Irish Claddagh-Ring, 18th century AD
This finger ring came from the Irish fishing village of Claddagh near Galway (County Galway). The ring shows two hands holding a heart with a crown. The heart stands for love, the hands for friendship and the crown for loyalty. Traditionally, a Claddagh ring is passed down through generations from mother to daughter or grandmother to granddaughter.
In Claddagh lived Richard Joyce from about 1660 to 1737. Shortly before his planned marriage, he was kidnapped by Algerian pirates and sold as a slave to a Moorish goldsmith, where he learned the craft.
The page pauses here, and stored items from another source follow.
/-- Settles O40: NONCE_WR has no check, and its one write is a byte of NONCE. -/
theorem nonceWrWritesOneByte : Obligations.NonceWrWritesOneByte := by
  intro idx val s
  refine ⟨_, rfl, ?_, fun a ha => ?_, fun a => ⟨rfl, rfl⟩, fun sel => ?_, rfl, rfl, rfl, rfl, rfl, rfl⟩
  · simp [State.memRead_nonces]
  · simp [State.memRead_nonces, ha]
  · cases sel <;> rfl

theorem exec_beginSession_of_ok {key : Imm} (ha : s.active = false)
    (ht17 : tapsWellFormed s.cfg.taps17 = true) (ht32 : tapsWellFormed s.cfg.taps32 = true)
    (h32 : seed32 s.cfg key ≠ 0) :
    exec (.beginSession key) s = .next (s.putSession (buildSession s.cfg s.nonce key)).complete := by
  have h17 := seed17_ne_zero key
  simp only [exec, execBeginSession, ha, ht17, ht32, beq_false_of_ne h17, beq_false_of_ne h32,
    Bool.not_true, Bool.or_false, Bool.false_eq_true, if_false, State.finish_ok]

/-- F of a session BEGIN_SESSION builds: the identity, shuffled and nonce-mixed (R135). -/
theorem buildSession_fwd (c : Config) (nonce : Memory) (key : Imm) :
    (buildSession c nonce key).tables.fwd =
      (nonceMix c nonce (shuffleFrom c 255 ⟨⟨seed17 key, seed32 c key⟩, Memory.identity⟩)).fwd := by
  simp only [buildSession, sessionSeeds]

/-- Settles O48: the checks pass, the session built is written whole, and no other element is. -/
theorem beginSessionStartsASession : Obligations.BeginSessionStartsASession := by
  intro key s ha ht17 ht32 hseed
  have h32 : seed32 s.cfg key ≠ 0 := fun h => by
    obtain ⟨hp, hk⟩ := seed32_eq_zero_iff.1 h
    exact hseed.elim (fun h => h hp) (by omega)
  have hregs := buildSession_regs s.cfg s.nonce key
  refine ⟨_, (buildSession s.cfg s.nonce key).tables, exec_beginSession_of_ok ha ht17 ht32 h32, ?_, ?_, rfl,
    inverse_buildSession _ _ _, permutation_buildSession _ _ _, buildSession_fwd _ _ _,
    fun a => rfl, rfl, rfl, rfl, rfl, rfl⟩
  · rw [State.complete_r17, State.putSession_r17, hregs]
    rfl
  · rw [State.complete_r32, State.putSession_r32, hregs]
    rfl

theorem exec_endSession_of_active (ha : s.active = true) :
    exec .endSession s =
      .next (State.complete { s with tables := none, r17 := none, r32 := none }) := by
  obtain ⟨tb, htb⟩ := State.active_eq_true.1 ha
  rw [exec, execEndSession, State.sessionTables_of_some htb, except_map_ok, State.finish_ok]

/-- Settles O49: in a session the one check passes, and what it owned is cleared. -/
theorem endSessionInvalidatesEverything : Obligations.EndSessionInvalidatesEverything :=
  fun _ ha => ⟨_, exec_endSession_of_active ha, rfl, fun sel => by cases sel <;> rfl,
    fun _ => ⟨rfl, rfl, rfl⟩, rfl, rfl, rfl, rfl, rfl⟩

end Sys2Proof.Machine

/-! # Symbols (42_sbox_symbol): the update of the tables (R161, R167, R171, R172) -/

namespace Sys2Proof.Machine

variable {t : Tables}

/-- F has a left inverse and a right inverse, so it takes every byte value once (R25). -/
theorem Tables.Inverse.permutation (h : t.Inverse) : Memory.Permutation t.fwd := by
  obtain ⟨hl, hr⟩ := Tables.inverse_iff.1 h
  exact Memory.permutation_iff_bijective.2 ⟨hl.injective, hr.surjective⟩

theorem Tables.Inverse.read_fwd_inj (h : t.Inverse) {x y : Byte} :
    Memory.read t.fwd x = Memory.read t.fwd y ↔ x = y :=
  (Tables.inverse_iff.1 h).1.injective.eq_iff

/-- Settles O54: the update is one transposition, applied to F and to INV alike. -/
theorem updateKeepsTheTablesInverse : Obligations.UpdateKeepsTheTablesInverse := fun _ v i h =>
  have hu := Tables.inverse_update h v i
  ⟨hu, hu.permutation⟩

theorem Tables.read_update_fwd_self (t : Tables) (v i : Byte) :
    Memory.read (t.update v i).fwd v = Memory.read t.fwd i := by
  rw [Tables.read_update_fwd_eq_comp, Function.comp_apply, Equiv.swap_apply_left]

/-- The place of F[v] is the drawn index, from the update on. -/
theorem Tables.read_update_inv_of_place {v : Byte} (h : t.Inverse) {y : Byte}
    (hy : Memory.read t.inv y = v) (i : Byte) : Memory.read (t.update v i).inv y = i := by
  rw [Tables.read_update_inv_eq_comp h, Function.comp_apply, hy, Equiv.swap_apply_left]

/-- An update with the drawn index `v` is the transposition of `v` with itself (R171). -/
theorem Tables.read_update_self (h : t.Inverse) (v : Byte) :
    Memory.read (t.update v v).fwd = Memory.read t.fwd ∧
      Memory.read (t.update v v).inv = Memory.read t.inv := by
  rw [Tables.read_update_fwd_eq_comp, Tables.read_update_inv_eq_comp h, Equiv.swap_self]
  exact ⟨rfl, rfl⟩

/-- F[v] becomes F[i], and F is injective: it is kept exactly when the drawn index is `v` (R171). -/
theorem Tables.read_update_fwd_self_eq_iff (h : t.Inverse) {v i : Byte} :
    Memory.read (t.update v i).fwd v = Memory.read t.fwd v ↔ i = v := by
  rw [Tables.read_update_fwd_self, h.read_fwd_inj]

/-- Settles O58: an update that changes anything changes `F[v]`; the other clauses read its entries. -/
theorem updateFixedPoint : Obligations.UpdateFixedPoint := by
  intro t v i h
  refine ⟨⟨fun ⟨hfwd, _⟩ => (Tables.read_update_fwd_self_eq_iff h).1 (hfwd v), ?_⟩, fun hi => ?_⟩
  · rintro rfl
    obtain ⟨hfwd, hinv⟩ := Tables.read_update_self h i
    exact ⟨congrFun hfwd, congrFun hinv⟩
  · refine ⟨mt (Tables.read_update_fwd_self_eq_iff h).1 hi, Tables.read_update_fwd_self t v i, by simp,
      by simp, ?_, fun x hv hx => by simp [hv, hx], fun y hv hy => by simp [hv, hy]⟩
    rw [Tables.read_update_inv, if_neg (mt h.read_fwd_inj.1 hi), if_pos rfl]

end Sys2Proof.Machine

/-! # Symbols (42_sbox_symbol): the five commands (R160 to R166) -/

namespace Sys2Proof.Machine

variable {s t : State} {x : Session}

/-! ## The session a state holds -/

@[simp] theorem State.session_putSession (s : State) (x : Session) : (s.putSession x).session = .ok x := rfl

theorem State.active_of_session (h : s.session = .ok x) : s.active = true :=
  State.active_of_tables (State.session_eq_ok_iff.1 h).1

theorem State.memRead_fwd_of_session (h : s.session = .ok x) (a : Byte) :
    s.memRead .fwd a = some (Memory.read x.tables.fwd a) := by
  simp [State.memRead, (State.session_eq_ok_iff.1 h).1]

theorem State.memRead_invs_of_session (h : s.session = .ok x) (a : Byte) :
    s.memRead .invs a = some (Memory.read x.tables.inv a) := by
  simp [State.memRead, (State.session_eq_ok_iff.1 h).1]

/-! ## What each command does in a session -/

/-- The check of the session passes, and the command's writes stand (R160). -/
theorem State.finish_session (h : s.session = .ok x) (f : Session → State) :
    s.finish (s.session.map f) = .next (f x).complete := by
  rw [h, except_map_ok, State.finish_ok]

theorem exec_encryptSym_of_session (h : s.session = .ok x) (v : Byte) :
    exec (.encryptSym v) s =
      .next ((s.putSession (x.update s.cfg v)).setRes (Memory.read x.tables.fwd v)).complete :=
  State.finish_session h _

theorem exec_decryptSym_of_session (h : s.session = .ok x) (c : Byte) :
    exec (.decryptSym c) s =
      .next ((s.putSession (x.update s.cfg (Memory.read x.tables.inv c))).setRes
        (Memory.read x.tables.inv c)).complete :=
  State.finish_session h _

theorem exec_update_of_session (h : s.session = .ok x) (v : Byte) :
    exec (.update v) s = .next (s.putSession (x.update s.cfg v)).complete :=
  State.finish_session h _

theorem exec_tblRdFwd_of_some {tb : Tables} (h : s.tables = some tb) (idx : Byte) :
    exec (.tblRdFwd idx) s = .next (s.setRes (Memory.read tb.fwd idx)).complete := by
  simp [exec, execTblRdFwd, State.sessionTables_of_some h]

theorem exec_tblRdInv_of_some {tb : Tables} (h : s.tables = some tb) (idx : Byte) :
    exec (.tblRdInv idx) s = .next (s.setRes (Memory.read tb.inv idx)).complete := by
  simp [exec, execTblRdInv, State.sessionTables_of_some h]

/-- Settles O53: either read passes its one check and writes RES. -/
theorem tableReadsReturnTheEntry : Obligations.TableReadsReturnTheEntry := fun idx s _ ht =>
  ⟨⟨_, exec_tblRdFwd_of_some ht idx, rfl, onlyRes_setRes s _⟩,
    ⟨_, exec_tblRdInv_of_some ht idx, rfl, onlyRes_setRes s _⟩⟩

/-! ## Frames -/

theorem onlySession_putSession (ha : s.active = true) (x : Session) :
    OnlySession s (s.putSession x).complete where
  cfg := rfl
  active := ha.symm
  nonce _ := rfl
  port := rfl
  ok := ⟨rfl, rfl⟩

/-- The frame says nothing of RES. -/
theorem OnlySession.setRes (h : OnlySession s t.complete) {n : Nat} (v : BitVec n) :
    OnlySession s (t.setRes v).complete where
  cfg := h.cfg
  active := h.active
  nonce := h.nonce
  port := h.port
  ok := h.ok

/-! ## The update in the state (R161) -/

/-- A state that holds a session after its update, element by element. -/
theorem State.reads_of_session_update {c : Config} {v : Byte} (h : t.session = .ok (x.update c v)) :
    (∀ y, t.memRead .fwd y =
      some (if y = x.regs.drawByte then Memory.read x.tables.fwd v
        else if y = v then Memory.read x.tables.fwd x.regs.drawByte else Memory.read x.tables.fwd y)) ∧
    (∀ y, t.memRead .invs y =
      some (if y = Memory.read x.tables.fwd v then x.regs.drawByte
        else if y = Memory.read x.tables.fwd x.regs.drawByte then v else Memory.read x.tables.inv y)) ∧
    t.r17 = some (fwdSteps c.taps17 8 x.regs.r17) ∧ t.r32 = some (fwdSteps c.taps32 8 x.regs.r32) := by
  obtain ⟨-, h17, h32⟩ := State.session_eq_ok_iff.1 h
  refine ⟨fun y => ?_, fun y => ?_, h17, h32⟩
  · rw [State.memRead_fwd_of_session h, Session.update_tables, Tables.read_update_fwd]
  · rw [State.memRead_invs_of_session h, Session.update_tables, Tables.read_update_inv]

/-- Settles O50: the result is read from the tables before the update with the symbol. -/
theorem encryptSymLooksUpThenUpdates : Obligations.EncryptSymLooksUpThenUpdates := by
  intro v s a b tb ha hb ht
  have hx := State.session_of_some ht ha hb
  obtain ⟨hfwd, hinv, h17, h32⟩ := State.reads_of_session_update (State.session_putSession s _)
  exact ⟨_, exec_encryptSym_of_session hx v, rfl, hfwd, hinv, h17, h32,
    (onlySession_putSession (State.active_of_tables ht) _).setRes _⟩

/-- Settles O51: the result is INV's entry, and the update is that of O50 with it. -/
theorem decryptSymUpdatesWithThePlaintext : Obligations.DecryptSymUpdatesWithThePlaintext := by
  intro c s a b tb ha hb ht
  have hx := State.session_of_some ht ha hb
  obtain ⟨hfwd, hinv, h17, h32⟩ := State.reads_of_session_update (State.session_putSession s _)
  exact ⟨_, _, exec_decryptSym_of_session hx c, rfl, rfl, hfwd, hinv, h17, h32,
    (onlySession_putSession (State.active_of_tables ht) _).setRes _⟩

/-- Settles O52: the two commands put the same session, and one sets RES besides. -/
theorem updateIsEncryptWithoutTheResult : Obligations.UpdateIsEncryptWithoutTheResult := by
  intro v s a b tb ha hb ht
  have hx := State.session_of_some ht ha hb
  exact ⟨_, _, exec_update_of_session hx v, exec_encryptSym_of_session hx v, rfl, rfl,
    onlySession_putSession (State.active_of_tables ht) _⟩

end Sys2Proof.Machine

/-! # Symbols (42_sbox_symbol): repeated symbols and runs in a session (R168 to R170, R173, R174) -/

namespace Sys2Proof.Machine

variable {s t : State} {c : Config} {x : Session} {key : Imm}

/-- Under the configuration `c`, the state holds the active session `x`. -/
structure InSession (c : Config) (x : Session) (s : State) : Prop where
  cfg : s.cfg = c
  session : s.session = .ok x

/-! ## A symbol command in a session (R161) -/

theorem InSession.exec_encryptSym (h : InSession c x s) (v : Byte) :
    ∃ t, exec (.encryptSym v) s = .next t ∧ t.res = (Memory.read x.tables.fwd v).setWidth 32 ∧
      InSession c (x.update c v) t := by
  obtain ⟨rfl, hx⟩ := h
  exact ⟨_, exec_encryptSym_of_session hx v, rfl, rfl, rfl⟩

theorem InSession.exec_decryptSym (h : InSession c x s) (y : Byte) :
    ∃ t, exec (.decryptSym y) s = .next t ∧ t.res = (Memory.read x.tables.inv y).setWidth 32 ∧
      InSession c (x.update c (Memory.read x.tables.inv y)) t := by
  obtain ⟨rfl, hx⟩ := h
  exact ⟨_, exec_decryptSym_of_session hx y, rfl, rfl, rfl⟩

theorem InSession.exec_update (h : InSession c x s) (v : Byte) :
    ∃ t, exec (.update v) s = .next t ∧ InSession c (x.update c v) t := by
  obtain ⟨rfl, hx⟩ := h
  exact ⟨_, exec_update_of_session hx v, rfl, rfl⟩

/-- A symbol command updates the session with some byte; each of them draws once. -/
theorem InSession.exec_symbol (h : InSession c x s) {i : Instr} (hi : isSymbolCommand i = true) :
    ∃ v t, exec i s = .next t ∧ InSession c (x.update c v) t := by
  cases i
  case encryptSym v =>
    obtain ⟨t, ht, -, hx⟩ := h.exec_encryptSym v
    exact ⟨v, t, ht, hx⟩
  case decryptSym y =>
    obtain ⟨t, ht, -, hx⟩ := h.exec_decryptSym y
    exact ⟨_, t, ht, hx⟩
  case update v => exact ⟨v, h.exec_update v⟩
  all_goals cases hi

/-! ## The same symbol, or the same byte, twice in a row (R173, R174) -/

/-- A byte in RES is that byte. -/
theorem setWidth_32_inj {x y : Byte} : x.setWidth 32 = y.setWidth 32 ↔ x = y := by
  refine ⟨fun h => ?_, congrArg _⟩
  simpa using congrArg (BitVec.setWidth 8) h

/-- Settles O59: the second encryption reads `F[i]` for the first draw `i`, and F is injective. -/
theorem repeatedPlaintextLeaksTheDraw : Obligations.RepeatedPlaintextLeaksTheDraw := by
  intro v s a b tb ha hb ht hinv
  have hs : InSession s.cfg ⟨⟨a, b⟩, tb⟩ s := ⟨rfl, State.session_of_some ht ha hb⟩
  obtain ⟨t, hfirst, hres, hx⟩ := hs.exec_encryptSym v
  obtain ⟨u, hsecond, hres', -⟩ := hx.exec_encryptSym v
  refine ⟨t, u, hfirst, hsecond, ?_⟩
  rw [hres, hres', setWidth_32_inj, eq_comm]
  exact Tables.read_update_fwd_self_eq_iff hinv

/-- Settles O60: the first decryption moves `v_p` to the draw, so the second returns the draw. -/
theorem repeatedCiphertextReturnsTheDraw : Obligations.RepeatedCiphertextReturnsTheDraw := by
  intro c s a b tb ha hb ht hinv
  have hs : InSession s.cfg ⟨⟨a, b⟩, tb⟩ s := ⟨rfl, State.session_of_some ht ha hb⟩
  obtain ⟨t, hfirst, hres, hx⟩ := hs.exec_decryptSym c
  obtain ⟨u, hsecond, hres', -⟩ := hx.exec_decryptSym c
  rw [Session.update_tables, Tables.read_update_inv_of_place hinv rfl] at hres'
  refine ⟨t, u, hfirst, hsecond, ?_, fun _ => hres'⟩
  rw [hres, hres', setWidth_32_inj]
  rfl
His masterpiece was this ring, which he created in longing for his fiancée far away, and which would later become known as the Claddagh ring. Joyce was bought free by the British King William III. with other British slaves in 1689 and was able to return to Claddagh where his fiancé was still waiting for him.
Claddagh rings were and are used in Ireland as engagement and wedding rings.
If it is worn on the right hand and the tip of the heart points away from the wearer (i.e. towards the fingertips), it signals the search for a partner.
Worn on the right (with the heart pointing towards the wearer) indicates that a love bond already exists.
The ring on the left hand, point of the heart towards the wearer, corresponds to a wedding ring.